▸ **Record set**:
-- ==== Sys2Proof/Tests/Slice0.lean ====
section
/-!
SUPPORT. Tests. Every expected value comes from spec/: V, W and P numbers are the vectors and programs of
95_test_vectors, R numbers the rules. `met_<Name>` shows a state and operands that meet the hypotheses of the
statement `<Name>`, one for each of its clauses.
-/

set_option Elab.async false

namespace Sys2Proof.Tests

open Sys2Proof Sys2Proof.Machine

/-! ### WellFormed smoke: one ill-formed term for each check (R74, R12) -/

theorem test_icw1_without_bit4_is_ill_formed : (Instr.icw1 .master 0x0F#8).wellFormed = false := by decide
theorem test_ocw2_with_bit4_is_ill_formed : (Instr.ocw2Other .master 0x30#8).wellFormed = false := by decide
theorem test_ocw2_with_bit3_is_ill_formed : (Instr.ocw2Other .slave 0x28#8).wellFormed = false := by decide
theorem test_ocw3_with_bit4_is_ill_formed : (Instr.ocw3 .master 0x18#8).wellFormed = false := by decide
theorem test_ocw3_without_bit3_is_ill_formed : (Instr.ocw3 .master 0x03#8).wellFormed = false := by decide
theorem test_window_lo_120_is_ill_formed : (Instr.ioapicWindowWriteLo 120 0#32).wellFormed = false := by decide
theorem test_window_hi_120_is_ill_formed : (Instr.ioapicWindowWriteHi 120 0#32).wellFormed = false := by decide
theorem test_window_119_is_well_formed : (Instr.ioapicWindowWriteHi 119 0#32).wellFormed = true := by decide

/-! ### Decoding: one word for each constructor, written out field by field (R69 to R75, R86) -/

-- V32: D 00, C 00, B 28 (40), A 20 (32), OP 01.
theorem test_decode_picInit : decode .request 0x0000000000282001#64 = .ok (.picInit 0x20#8 0x28#8) := by decide +kernel
-- V42: OP 02.
theorem test_decode_picReadMasks : decode .request 0x0000000000000002#64 = .ok .picReadMasks := by decide +kernel
-- V43: B 8E, A B8, OP 03.
theorem test_decode_picWriteMasks :
    decode .request 0x00000000008EB803#64 = .ok (.picWriteMasks 0xB8#8 0x8E#8) := by decide +kernel
-- V44: A 0C (12), OP 04.
theorem test_decode_picMask : decode .request 0x0000000000000C04#64 = .ok (.picMask 12#8) := by decide +kernel
-- V48: A 09, OP 05.
theorem test_decode_picUnmask : decode .request 0x0000000000000905#64 = .ok (.picUnmask 9#8) := by decide +kernel
-- V49: OP 06.
theorem test_decode_picUnmaskAll : decode .request 0x0000000000000006#64 = .ok .picUnmaskAll := by decide +kernel
-- V52: A 09, OP 07.
theorem test_decode_picEoi : decode .request 0x0000000000000907#64 = .ok (.picEoi 9#8) := by decide +kernel
-- V64: D 0F, C 39 = level 1, low 1, logical 1, mode 001, B 30, A 02, OP 10.
theorem test_decode_ioapicWriteEntry : decode .request 0x0000000F39300210#64 =
    .ok (.ioapicWriteEntry 2#8 0x30#8 .lowest .logical .low .level 0x0F#8) := by decide +kernel
-- V68: B 01 (masked), A 02, OP 11.
theorem test_decode_ioapicSetMask : decode .request 0x0000000000010211#64 = .ok (.ioapicSetMask 2#8 true) := by
  decide +kernel
-- V70: A FF, OP 20.
theorem test_decode_lapicEnable : decode .request 0x000000000000FF20#64 = .ok (.lapicEnable 0xFF#8) := by decide +kernel
-- V73: OP 21.
theorem test_decode_lapicEoi : decode .request 0x0000000000000021#64 = .ok .lapicEoi := by decide +kernel
-- V2, V10, V14, V12: the four ways a word is illegal (R72).
theorem test_decode_unknown_op : decode .request 0x0000000000000012#64 = .error .unknownOp := by decide +kernel
theorem test_decode_operand_of_none : decode .request 0x0000000000000102#64 = .error .mustBeZero := by decide +kernel
theorem test_decode_bit17_of_set_mask : decode .request 0x0000000000020111#64 = .error .mustBeZero := by decide +kernel
theorem test_decode_mode_011 : decode .request 0x0000000003210110#64 = .error .reservedDeliveryMode := by decide +kernel
-- V17, V28: a command-port byte with bit 4 is ICW1 in every init step (R74).
theorem test_decode_icw1 :
    decode (.pic .master .command .awaitIcw3) 0x11#64 = .ok (.icw1 .master 0x11#8) := by decide +kernel
-- V18: the first data byte after ICW1 is ICW2, whatever it was meant as.
theorem test_decode_icw2 : decode (.pic .master .data .awaitIcw2) 0x04#64 = .ok (.icw2 .master 0x04#8) := by decide +kernel
-- V19.
theorem test_decode_icw3 : decode (.pic .master .data .awaitIcw3) 0x20#64 = .ok (.icw3 .master 0x20#8) := by decide +kernel
theorem test_decode_icw4 : decode (.pic .slave .data .awaitIcw4) 0x01#64 = .ok (.icw4 .slave 0x01#8) := by decide +kernel
-- V22.
theorem test_decode_ocw1 : decode (.pic .master .data .ready) 0x5A#64 = .ok (.ocw1 .master 0x5A#8) := by decide +kernel
-- V23 and V28: 0x20 is the non-specific EOI only while the chip is Ready.
theorem test_decode_nonspecific_eoi :
    decode (.pic .slave .command .ready) 0x20#64 = .ok (.ocw2NonspecificEoi .slave) := by decide +kernel
theorem test_decode_eoi_during_init :
    decode (.pic .master .command .awaitIcw2) 0x20#64 = .ok (.ocw2Other .master 0x20#8) := by decide +kernel
-- V25.
theorem test_decode_specific_eoi :
    decode (.pic .master .command .ready) 0x60#64 = .ok (.ocw2Other .master 0x60#8) := by decide +kernel
-- V27.
theorem test_decode_ocw3 : decode (.pic .master .command .ready) 0x0B#64 = .ok (.ocw3 .master 0x0B#8) := by decide +kernel
-- V58.
theorem test_decode_index : decode (.mmio .ioapicIndex 0x33#8) 0x1FF#64 = .ok (.ioapicIndexWrite 0x1FF#32) := by
  decide +kernel
-- V64: index 0x14 is the low half of entry 2, 0x15 its high half (R86); the last index of 120 entries is 0xFF.
theorem test_decode_window_lo :
    decode (.mmio .ioapicWindow 0x14#8) 0x1A930#64 = .ok (.ioapicWindowWriteLo 2 0x1A930#32) := by decide +kernel
theorem test_decode_window_hi :
    decode (.mmio .ioapicWindow 0xFF#8) 0x0F000000#64 = .ok (.ioapicWindowWriteHi 119 0x0F000000#32) := by decide +kernel
-- V60: the version register is not modelled.
theorem test_decode_version_register : decode (.mmio .ioapicWindow 0x01#8) 0#64 = .error .ioapicRegister := by
  decide +kernel
theorem test_decode_svr : decode (.mmio .lapicSvr 0#8) 0x1FF#64 = .ok (.lapicSvrWrite 0x1FF#32) := by decide +kernel
theorem test_decode_tpr : decode (.mmio .lapicTpr 0#8) 0x30#64 = .ok (.lapicTprWrite 0x30#32) := by decide +kernel
theorem test_decode_eoi : decode (.mmio .lapicEoi 0#8) 0#64 = .ok (.lapicEoiWrite 0#32) := by decide +kernel
-- The table's numbering: a request, a byte on the master's command port, a word on the index register (log 18).
theorem test_table_words :
    decodeTableWord 64 0x282001 = some (.picInit 0x20#8 0x28#8) ∧
      decodeTableWord 8 0x20 = some (.ocw2NonspecificEoi .master) ∧
      decodeTableWord 32 0x12 = some (.ioapicIndexWrite 0x12#32) := by decide +kernel

/-! ### The start states of 95_test_vectors -/

/-- P1: the pair after `PIC_INIT 32, 40`. -/
def p1 : State :=
  { State.reset with picM := Pic.named.initialized 0x20#8 0x04#8, picS := Pic.named.initialized 0x28#8 0x02#8 }

/-- A1: the APIC pair after `LAPIC_ENABLE 0xFF`. -/
def a1 : State :=
  { State.reset with
    cfg := { Config.default with family := .apic }, lapic := { Lapic.named with svr := 0x000001FF#32 } }

/-- The state in which request `i` is in progress at its transaction `k`. -/
def during (i : Instr) (k : Nat) (s : State) : State :=
  { s with seq := { s.seq with phase := .busy, req := encode i, upc := BitVec.ofNat 4 k } }

/-- The state in which `x` is the next input. -/
def next (x : Input) (s : State) : State := { s with inputs := [x] }

/-- A property of the next state of an outcome. -/
abbrev Gives (o : Outcome) (p : State → Bool) : Prop :=
  (match o with
  | .next t => p t
  | .fault _ => false
  | .refused _ => false) = true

▸ **Problem requirements**: Only the lines from the one that contains "decodeTableWord 8 0x20" to the end of the data should be output, exactly as they appear.

▸ **Answer box**:
      decodeTableWord 8 0x20 = some (.ocw2NonspecificEoi .master) ∧
      decodeTableWord 32 0x12 = some (.ioapicIndexWrite 0x12#32) := by decide +kernel

/-! ### The start states of 95_test_vectors -/

/-- P1: the pair after `PIC_INIT 32, 40`. -/
def p1 : State :=
  { State.reset with picM := Pic.named.initialized 0x20#8 0x04#8, picS := Pic.named.initialized 0x28#8 0x02#8 }

/-- A1: the APIC pair after `LAPIC_ENABLE 0xFF`. -/
def a1 : State :=
  { State.reset with
    cfg := { Config.default with family := .apic }, lapic := { Lapic.named with svr := 0x000001FF#32 } }

/-- The state in which request `i` is in progress at its transaction `k`. -/
def during (i : Instr) (k : Nat) (s : State) : State :=
  { s with seq := { s.seq with phase := .busy, req := encode i, upc := BitVec.ofNat 4 k } }

/-- The state in which `x` is the next input. -/
def next (x : Input) (s : State) : State := { s with inputs := [x] }

/-- A property of the next state of an outcome. -/
abbrev Gives (o : Outcome) (p : State → Bool) : Prop :=
  (match o with
  | .next t => p t
  | .fault _ => false
  | .refused _ => false) = true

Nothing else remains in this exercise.